Infatti, la disposizione dell’articolo 40 del Tuir (nel testo applicabile ratione temporis), secondo la quale gli immobili appartenenti a imprese commerciali, che per le loro caratteristiche non sono suscettibili di diversa destinazione senza radicali trasformazioni, costituiscono beni strumentali dell’impresa, anche se non sono utilizzati direttamente e sono dati in locazione o in comodato, "non va intesa come una sorta di riconoscimento della strumentalità del bene a prescindere dalle caratteristiche del medesimo in rapporto con l'attività dell'azienda, giacché, anche nell'ipotesi disciplinata dalla disposizione in questione, occorre la prova della funzione strumentale del bene in relazione all'attività dell'azienda, e, solo nei casi in cui risulti altresì provata (e non solo affermata) l'insuscettibilità (senza radicali trasformazioni) di una destinazione del bene diversa (da quella accertata in rapporto strumentale con l'attività aziendale), è prevista la possibilità di prescindere (ai fini della ritenuta strumentalità del bene) dall'utilizzo diretto dello stesso da parte dell'azienda...".

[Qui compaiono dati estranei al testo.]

-- ==== Sys2Proof/Machine/Ops.lean ====
section
/-! DEFINITION. The named operations over memory and registers. VSG takes no exception and returns from none
(spec/60_exceptions.md R250, R262); its one interrupt-like event, the tick, is in Machine/Cycle.lean. -/

namespace Sys2Proof.Machine

/-! ## Memory -/

/-- The byte written at an address, if the host has written one. -/
def Memory.find : Memory → Nat → Option Byte
  | [], _ => none
  | (a, b) :: m, x => if x = a then some b else Memory.find m x

/-- Write one byte, keeping the addresses strictly rising. -/
def Memory.write : Memory → Nat → Byte → Memory
  | [], x, v => [(x, v)]
  | (a, b) :: m, x, v =>
    if x < a then (x, v) :: (a, b) :: m
    else if x = a then (x, v) :: m
    else (a, b) :: Memory.write m x v

/-- The canonical form: addresses strictly rising and below `bound`. An unlisted address reads as "not written",
so no entry can equal what it reads as (log 6). -/
def Memory.wf (bound : Nat) : Memory → Bool
  | [] => true
  | [(a, _)] => decide (a < bound)
  | (a, _) :: (b, v) :: m => decide (a < b) && Memory.wf bound ((b, v) :: m)

/-- The address is populated in its space (spec/10_state.md R41, spec/20_memory.md R73): RAMT exists only when
`HAS_RAM` = 1. -/
def populated (c : Cfg) (sp : Space) (a : Addr) : Bool :=
  match sp with
  | .screen => decide (a.toNat < c.screenBytes)
  | .rom => decide (a.toNat < c.romBytes)
  | .ramt => c.hasRam && decide (a.toNat < c.ramBytes)

/-- What a populated byte holds: the last byte written, or the free value of an address never written
(spec/10_state.md R42); in ROM, `Cfg.ROM`. -/
def State.stored (s : State) (sp : Space) (a : Addr) : Byte :=
  match sp with
  | .screen => (Memory.find s.screen a.toNat).getD (Config.screenPowerUp a.toNat)
  | .rom => s.cfg.rom.getD a.toNat 0
  | .ramt => (Memory.find s.ramt a.toNat).getD (Config.ramtPowerUp a.toNat)

/-- `MemRead(space, a, 1)`; at an unpopulated address the fresh arbitrary byte `free`
(spec/00_scope.md R14, spec/20_memory.md R73). -/
def State.memRead (s : State) (sp : Space) (a : Addr) (free : Byte) : Byte :=
  if populated s.cfg sp a then s.stored sp a else free

/-- `MemWrite(space, a, 1, v)`; a write to an unpopulated address is dropped, and ROM is written by nothing
(spec/00_scope.md R14, spec/20_memory.md R61, R73). -/
def State.memWrite (s : State) (sp : Space) (a : Addr) (v : Byte) : State :=
  if populated s.cfg sp a then
    match sp with
    | .screen => { s with screen := Memory.write s.screen a.toNat v }
    | .rom => s
    | .ramt => { s with ramt := Memory.write s.ramt a.toNat v }
  else s

/-! ## The host side -/

/-- Drive `h_rdata` in this cycle (spec/30_encoding.md R95). -/
def State.putRdata (s : State) (b : Byte) : State := { s with hRdata := b }

/-- A read of a memory space by the host: `h_rdata` is the byte, or a fresh arbitrary byte, and no other state
changes (spec/43_display_config_ops.md R232, R234). -/
def State.hostRead (s : State) (sp : Space) (a : Addr) : State :=
  { s with
    hRdata := s.memRead sp a (Config.hostUnpopulated s.hostDraws)
    hostDraws := if populated s.cfg sp a then s.hostDraws else s.hostDraws + 1 }

/-- The answer of a host operation: a next state, always; no HB operation is refused by VSG
(spec/43_display_config_ops.md R200). -/
def done (s : State) : Host.Outcome State Fault Refusal := .next s

/-! ## The renderer side -/

/-- The cell fetch of column `col`: `cell <- MemRead(SCREEN, ScrAddr(c), 1)` (spec/42_pixel_kernels.md R166). -/
def State.fetchCell (s : State) (col : Nat) : State :=
  { s with
    cell := s.memRead .screen (s.scrAddr col) (Config.rendererUnpopulated s.rendDraws)
    rendDraws := if populated s.cfg .screen (s.scrAddr col) then s.rendDraws else s.rendDraws + 1 }

/-- The bitmap fetch: `cur <- TileByte(cell, tile_row_offset)` (spec/42_pixel_kernels.md R165, R166). -/
def State.fetchTile (s : State) : State :=
  { s with
    cur := s.memRead (bankOf s.cfg s.cell) (s.cellAddr s.cell) (Config.rendererUnpopulated s.rendDraws)
    rendDraws :=
      if populated s.cfg (bankOf s.cfg s.cell) (s.cellAddr s.cell) then s.rendDraws else s.rendDraws + 1 }

/-- The row advance of K.end (spec/42_pixel_kernels.md R172, R173). -/
def State.advanceRow (s : State) : State :=
  if s.atLastTileRow then { s with tileRowOffset := 0, rowPtr := s.rowPtr + BitVec.ofNat 16 s.cfg.bufCols }
  else { s with tileRowOffset := s.tileRowOffset + 1 }

/-- The hand-back of K.end: on the last line of the active region raise `eod`, return `handler` to Inactive and
count the frame (spec/42_pixel_kernels.md R172, R174; spec/90_conflicts.md C1). -/
def State.handBack (s : State) : State :=
  if s.atLastLine then { s with eodQ := true, handler := .inactive, frameCount := s.frameCount + 1 } else s

/-- K.end, the mandatory post-conditions (spec/42_pixel_kernels.md R172). -/
def State.kEnd (s : State) : State := { (s.advanceRow.handBack.raiseIrq) with rendering := false }

/-- K.begin of a kernel operation that latches the scroll `scroll` (spec/42_pixel_kernels.md R161); refused when it
latches an `h_trim` outside the trim contract (spec/43_display_config_ops.md R217, spec/93 U3). -/
def kBegin (scroll : Scroll) (s : State) : Host.Outcome State Fault Refusal :=
  if s.cfg.hTrimOk s.hTrim then
    .next { s with
      lineNumber := s.lineNumber + 1
      rendering := true
      lh := scroll
      ltrim := if s.cfg.trimEn then s.hTrim else 0
      lfont := s.fontBase
      lram := s.ramtBase }
  else .refused .hTrimOutsideContract

end Sys2Proof.Machine
end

Per la Corte di cassazione, quindi, nell’ipotesi in esame, dovrebbe parlarsi non di una strumentalità “oggettiva”, bensì di una strumentalità “astratta”, nel senso che "deve pur sempre accertarsi il rapporto strumentale tra bene e attività aziendale, potendosi però in concreto prescindere dall'utilizzo diretto del bene, purché in presenza del presupposto dell'insuscettibilità di diversa destinazione".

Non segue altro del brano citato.